Work task:
From the data below, retype exactly the lines starting with the one that contains "s.reps := rfl" and ending with the one that contains "s.pads := rfl", both included.

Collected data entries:

/---

-- ==== Sys2Proof/Laws/State.lean ====
section
/-! SUPPORT. What each field of the state is after the updates that every family uses: an object of the dictionary written, an image
replaced, the clock moved, the front of the queue taken. -/

namespace Sys2Proof.Machine

@[simp] theorem State.setReg_pending (s : State) (o v : Nat) : (s.setReg o v).pending = s.pending := rfl
@[simp] theorem State.setReg_now (s : State) (o v : Nat) : (s.setReg o v).now = s.now := rfl
@[simp] theorem State.setReg_resetAt (s : State) (o v : Nat) : (s.setReg o v).resetAt = s.resetAt := rfl
@[simp] theorem State.setReg_porAt (s : State) (o v : Nat) : (s.setReg o v).porAt = s.porAt := rfl
@[simp] theorem State.setReg_draws (s : State) (o v : Nat) : (s.setReg o v).draws = s.draws := rfl
@[simp] theorem State.setReg_images (s : State) (o v : Nat) : (s.setReg o v).images = s.images := rfl
@[simp] theorem State.setReg_past (s : State) (o v : Nat) : (s.setReg o v).past = s.past := rfl
@[simp] theorem State.setReg_xfers (s : State) (o v : Nat) : (s.setReg o v).xfers = s.xfers := rfl
@[simp] theorem State.setReg_aliasWins (s : State) (o v : Nat) : (s.setReg o v).aliasWins = s.aliasWins := rfl
@[simp] theorem State.setReg_held (s : State) (o v : Nat) : (s.setReg o v).held = s.held := rfl
@[simp] theorem State.setReg_staged (s : State) (o v : Nat) : (s.setReg o v).staged = s.staged := rfl
@[simp] theorem State.setReg_flagCycle (s : State) (o v : Nat) : (s.setReg o v).flagCycle = s.flagCycle := rfl
@[simp] theorem State.setReg_irqs (s : State) (o v : Nat) : (s.setReg o v).irqs = s.irqs := rfl
@[simp] theorem State.setReg_reply (s : State) (o v : Nat) : (s.setReg o v).reply = s.reply := rfl
@[simp] theorem State.setReg_sent (s : State) (o v : Nat) : (s.setReg o v).sent = s.sent := rfl
@[simp] theorem State.setReg_sessions (s : State) (o v : Nat) : (s.setReg o v).sessions = s.sessions := rfl
@[simp] theorem State.setReg_streams (s : State) (o v : Nat) : (s.setReg o v).streams = s.streams := rfl
@[simp] theorem State.setReg_ctls (s : State) (o v : Nat) : (s.setReg o v).ctls = s.ctls := rfl
@[simp] theorem State.setReg_offerAt (s : State) (o v : Nat) : (s.setReg o v).offerAt = s.offerAt := rfl
@[simp] theorem State.setReg_windowAt (s : State) (o v : Nat) : (s.setReg o v).windowAt = s.windowAt := rfl
@[simp] theorem State.setReg_ttOff (s : State) (o v : Nat) : (s.setReg o v).ttOff = s.ttOff := rfl
@[simp] theorem State.setReg_marker (s : State) (o v : Nat) : (s.setReg o v).marker = s.marker := rfl
@[simp] theorem State.setReg_scheds (s : State) (o v : Nat) : (s.setReg o v).scheds = s.scheds := rfl
@[simp] theorem State.setReg_ptp (s : State) (o v : Nat) : (s.setReg o v).ptp = s.ptp := rfl
@[simp] theorem State.setReg_act (s : State) (o v : Nat) : (s.setReg o v).act = s.act := rfl
@[simp] theorem State.setReg_trigs (s : State) (o v : Nat) : (s.setReg o v).trigs = s.trigs := rfl
@[simp] theorem State.setReg_queues (s : State) (o v : Nat) : (s.setReg o v).queues = s.queues := rfl
@[simp] theorem State.setReg_qports (s : State) (o v : Nat) : (s.setReg o v).qports = s.qports := rfl
@[simp] theorem State.setReg_fcs (s : State) (o v : Nat) : (s.setReg o v).fcs = s.fcs := rfl
@[simp] theorem State.setReg_siteFails (s : State) (o v : Nat) : (s.setReg o v).siteFails = s.siteFails := rfl
@[simp] theorem State.setReg_reps (s : State) (o v : Nat) : (s.setReg o v).reps = s.reps := rfl
@[simp] theorem State.setReg_hunits (s : State) (o v : Nat) : (s.setReg o v).hunits = s.hunits := rfl
@[simp] theorem State.setReg_hlines (s : State) (o v : Nat) : (s.setReg o v).hlines = s.hlines := rfl
@[simp] theorem State.setReg_hsamples (s : State) (o v : Nat) : (s.setReg o v).hsamples = s.hsamples := rfl
@[simp] theorem State.setReg_hbits (s : State) (o v : Nat) : (s.setReg o v).hbits = s.hbits := rfl
@[simp] theorem State.setReg_hports (s : State) (o v : Nat) : (s.setReg o v).hports = s.hports := rfl
@[simp] theorem State.setReg_chans (s : State) (o v : Nat) : (s.setReg o v).chans = s.chans := rfl
@[simp] theorem State.setReg_sers (s : State) (o v : Nat) : (s.setReg o v).sers = s.sers := rfl
@[simp] theorem State.setReg_yards (s : State) (o v : Nat) : (s.setReg o v).yards = s.yards := rfl
@[simp] theorem State.setReg_wakeIn (s : State) (o v : Nat) : (s.setReg o v).wakeIn = s.wakeIn := rfl
@[simp] theorem State.setReg_clk (s : State) (o v : Nat) : (s.setReg o v).clk = s.clk := rfl
@[simp] theorem State.setReg_dbg (s : State) (o v : Nat) : (s.setReg o v).dbg = s.dbg := rfl
@[simp] theorem State.setReg_seq (s : State) (o v : Nat) : (s.setReg o v).seq = s.seq := rfl
@[simp] theorem State.setReg_resetting (s : State) (o v : Nat) : (s.setReg o v).resetting = s.resetting := rfl
@[simp] theorem State.setReg_hot (s : State) (o v : Nat) : (s.setReg o v).hot = s.hot := rfl
@[simp] theorem State.setReg_tripped (s : State) (o v : Nat) : (s.setReg o v).tripped = s.tripped := rfl
@[simp] theorem State.setReg_cfg (s : State) (o v : Nat) : (s.setReg o v).cfg = s.cfg := rfl
@[simp] theorem State.setReg_pads (s : State) (o v : Nat) : (s.setReg o v).pads = s.pads := rfl
@[simp] theorem State.setReg_live (s : State) (o v : Nat) : (s.setReg o v).live = s.live := rfl
@[simp] theorem State.setReg_shadow (s : State) (o v : Nat) : (s.setReg o v).shadow = s.shadow := rfl
@[simp] theorem State.setReg_refs (s : State) (o v : Nat) : (s.setReg o v).refs = s.refs := rfl
@[simp] theorem State.setReg_hostAudit (s : State) (o v : Nat) : (s.setReg o v).hostAudit = s.hostAudit := rfl
@[simp] theorem State.setReg_autoAudit (s : State) (o v : Nat) : (s.setReg o v).autoAudit = s.autoAudit := rfl
@[simp] theorem State.setReg_autoNext (s : State) (o v : Nat) : (s.setReg o v).autoNext = s.autoNext := rfl
@[simp] theorem State.setReg_autoAt (s : State) (o v : Nat) : (s.setReg o v).autoAt = s.autoAt := rfl
@[simp] theorem State.setReg_ffs (s : State) (o v : Nat) : (s.setReg o v).ffs = s.ffs := rfl
@[simp] theorem State.setReg_wregs (s : State) (o v : Nat) : (s.setReg o v).wregs = s.wregs := rfl
@[simp] theorem State.setReg_macs (s : State) (o v : Nat) : (s.setReg o v).macs = s.macs := rfl
@[simp] theorem State.setReg_bram (s : State) (o v : Nat) : (s.setReg o v).bram = s.bram := rfl
@[simp] theorem State.setReg_bramUpset (s : State) (o v : Nat) : (s.setReg o v).bramUpset = s.bramUpset := rfl
@[simp] theorem State.setReg_bramOut (s : State) (o v : Nat) : (s.setReg o v).bramOut = s.bramOut := rfl
@[simp] theorem State.setReg_bramRepair (s : State) (o v : Nat) : (s.setReg o v).bramRepair = s.bramRepair := rfl
@[simp] theorem State.setReg_flPorts (s : State) (o v : Nat) : (s.setReg o v).flPorts = s.flPorts := rfl
@[simp] theorem State.setReg_rxBuf (s : State) (o v : Nat) : (s.setReg o v).rxBuf = s.rxBuf := rfl
@[simp] theorem State.setReg_rxOut (s : State) (o v : Nat) : (s.setReg o v).rxOut = s.rxOut := rfl
@[simp] theorem State.setReg_ttPorts (s : State) (o v : Nat) : (s.setReg o v).ttPorts = s.ttPorts := rfl
@[simp] theorem State.setReg_ttEdge (s : State) (o v : Nat) : (s.setReg o v).ttEdge = s.ttEdge := rfl
@[simp] theorem State.setReg_gpios (s : State) (o v : Nat) : (s.setReg o v).gpios = s.gpios := rfl
@[simp] theorem State.setReg_fabAt (s : State) (o v : Nat) : (s.setReg o v).fabAt = s.fabAt := rfl
@[simp] theorem State.setReg_pulses (s : State) (o v : Nat) : (s.setReg o v).pulses = s.pulses := rfl
@[simp] theorem State.setReg_stops (s : State) (o v : Nat) : (s.setReg o v).stops = s.stops := rfl
@[simp] theorem State.setReg_netResvs (s : State) (o v : Nat) : (s.setReg o v).netResvs = s.netResvs := rfl
@[simp] theorem State.setReg_pkts (s : State) (o v : Nat) : (s.setReg o v).pkts = s.pkts := rfl
@[simp] theorem State.setReg_txns (s : State) (o v : Nat) : (s.setReg o v).txns = s.txns := rfl
@[simp] theorem State.setReg_netAt (s : State) (o v : Nat) : (s.setReg o v).netAt = s.netAt := rfl
@[simp] theorem State.setReg_engines (s : State) (o v : Nat) : (s.setReg o v).engines = s.engines := rfl
@[simp] theorem State.setReg_clusters (s : State) (o v : Nat) : (s.setReg o v).clusters = s.clusters := rfl
@[simp] theorem State.setReg_progPatch (s : State) (o v : Nat) : (s.setReg o v).progPatch = s.progPatch := rfl
@[simp] theorem State.setReg_spareMem (s : State) (o v : Nat) : (s.setReg o v).spareMem = s.spareMem := rfl
@[simp] theorem State.setReg_data (s : State) (o v : Nat) : (s.setReg o v).data = s.data := rfl
@[simp] theorem State.setReg_feed (s : State) (o v : Nat) : (s.setReg o v).feed = s.feed := rfl
@[simp] theorem State.setReg_badWords (s : State) (o v : Nat) : (s.setReg o v).badWords = s.badWords := rfl
@[simp] theorem State.setReg_upWords (s : State) (o v : Nat) : (s.setReg o v).upWords = s.upWords := rfl
@[simp] theorem State.setReg_hardBad (s : State) (o v : Nat) : (s.setReg o v).hardBad = s.hardBad := rfl
@[simp] theorem State.setReg_lostLines (s : State) (o v : Nat) : (s.setReg o v).lostLines = s.lostLines := rfl
@[simp] theorem State.setReg_mcMem (s : State) (o v : Nat) : (s.setReg o v).mcMem = s.mcMem := rfl
@[simp] theorem State.setReg_marchAt (s : State) (o v : Nat) : (s.setReg o v).marchAt = s.marchAt := rfl
@[simp] theorem State.setReg_patrol (s : State) (o v : Nat) : (s.setReg o v).patrol = s.patrol := rfl
@[simp] theorem State.setReg_dram (s : State) (o v : Nat) : (s.setReg o v).dram = s.dram := rfl
@[simp] theorem State.setReg_regionInit (s : State) (o v : Nat) : (s.setReg o v).regionInit = s.regionInit := rfl
@[simp] theorem State.setReg_reenc (s : State) (o v : Nat) : (s.setReg o v).reenc = s.reenc := rfl
@[simp] theorem State.setReg_memWait (s : State) (o v : Nat) : (s.setReg o v).memWait = s.memWait := rfl
@[simp] theorem State.setReg_walkAborting (s : State) (o v : Nat) : (s.setReg o v).walkAborting = s.walkAborting := rfl
@[simp] theorem State.setReg_dqDelay (s : State) (o v : Nat) : (s.setReg o v).dqDelay = s.dqDelay := rfl
@[simp] theorem State.setReg_retrainAt (s : State) (o v : Nat) : (s.setReg o v).retrainAt = s.retrainAt := rfl
@[simp] theorem State.setReg_zqAt (s : State) (o v : Nat) : (s.setReg o v).zqAt = s.zqAt := rfl
@[simp] theorem State.setReg_memInitAt (s : State) (o v : Nat) : (s.setReg o v).memInitAt = s.memInitAt := rfl
@[simp] theorem State.setReg_memStep1 (s : State) (o v : Nat) : (s.setReg o v).memStep1 = s.memStep1 := rfl
@[simp] theorem State.setReg_refresh (s : State) (o v : Nat) : (s.setReg o v).refresh = s.refresh := rfl
@[simp] theorem State.setReg_tagCache (s : State) (o v : Nat) : (s.setReg o v).tagCache = s.tagCache := rfl
@[simp] theorem State.setReg_grind (s : State) (o v : Nat) : (s.setReg o v).grind = s.grind := rfl
@[simp] theorem State.setReg_mcAt (s : State) (o v : Nat) : (s.setReg o v).mcAt = s.mcAt := rfl
@[simp] theorem State.setReg_traceBuf (s : State) (o v : Nat) : (s.setReg o v).traceBuf = s.traceBuf := rfl
@[simp] theorem State.setReg_traceFifo (s : State) (o v : Nat) : (s.setReg o v).traceFifo = s.traceFifo := rfl
@[simp] theorem State.setReg_traceAt (s : State) (o v : Nat) : (s.setReg o v).traceAt = s.traceAt := rfl
@[simp] theorem State.setReg_traceCount (s : State) (o v : Nat) : (s.setReg o v).traceCount = s.traceCount := rfl
@[simp] theorem State.setReg_traceLossPending (s : State) (o v : Nat) : (s.setReg o v).traceLossPending = s.traceLossPending := rfl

\---

Completed exercise:
@[simp] theorem State.setReg_reps (s : State) (o v : Nat) : (s.setReg o v).reps = s.reps := rfl
@[simp] theorem State.setReg_hunits (s : State) (o v : Nat) : (s.setReg o v).hunits = s.hunits := rfl
@[simp] theorem State.setReg_hlines (s : State) (o v : Nat) : (s.setReg o v).hlines = s.hlines := rfl
@[simp] theorem State.setReg_hsamples (s : State) (o v : Nat) : (s.setReg o v).hsamples = s.hsamples := rfl
@[simp] theorem State.setReg_hbits (s : State) (o v : Nat) : (s.setReg o v).hbits = s.hbits := rfl
@[simp] theorem State.setReg_hports (s : State) (o v : Nat) : (s.setReg o v).hports = s.hports := rfl
@[simp] theorem State.setReg_chans (s : State) (o v : Nat) : (s.setReg o v).chans = s.chans := rfl
@[simp] theorem State.setReg_sers (s : State) (o v : Nat) : (s.setReg o v).sers = s.sers := rfl
@[simp] theorem State.setReg_yards (s : State) (o v : Nat) : (s.setReg o v).yards = s.yards := rfl
@[simp] theorem State.setReg_wakeIn (s : State) (o v : Nat) : (s.setReg o v).wakeIn = s.wakeIn := rfl
@[simp] theorem State.setReg_clk (s : State) (o v : Nat) : (s.setReg o v).clk = s.clk := rfl
@[simp] theorem State.setReg_dbg (s : State) (o v : Nat) : (s.setReg o v).dbg = s.dbg := rfl
@[simp] theorem State.setReg_seq (s : State) (o v : Nat) : (s.setReg o v).seq = s.seq := rfl
@[simp] theorem State.setReg_resetting (s : State) (o v : Nat) : (s.setReg o v).resetting = s.resetting := rfl
@[simp] theorem State.setReg_hot (s : State) (o v : Nat) : (s.setReg o v).hot = s.hot := rfl
@[simp] theorem State.setReg_tripped (s : State) (o v : Nat) : (s.setReg o v).tripped = s.tripped := rfl
@[simp] theorem State.setReg_cfg (s : State) (o v : Nat) : (s.setReg o v).cfg = s.cfg := rfl
@[simp] theorem State.setReg_pads (s : State) (o v : Nat) : (s.setReg o v).pads = s.pads := rfl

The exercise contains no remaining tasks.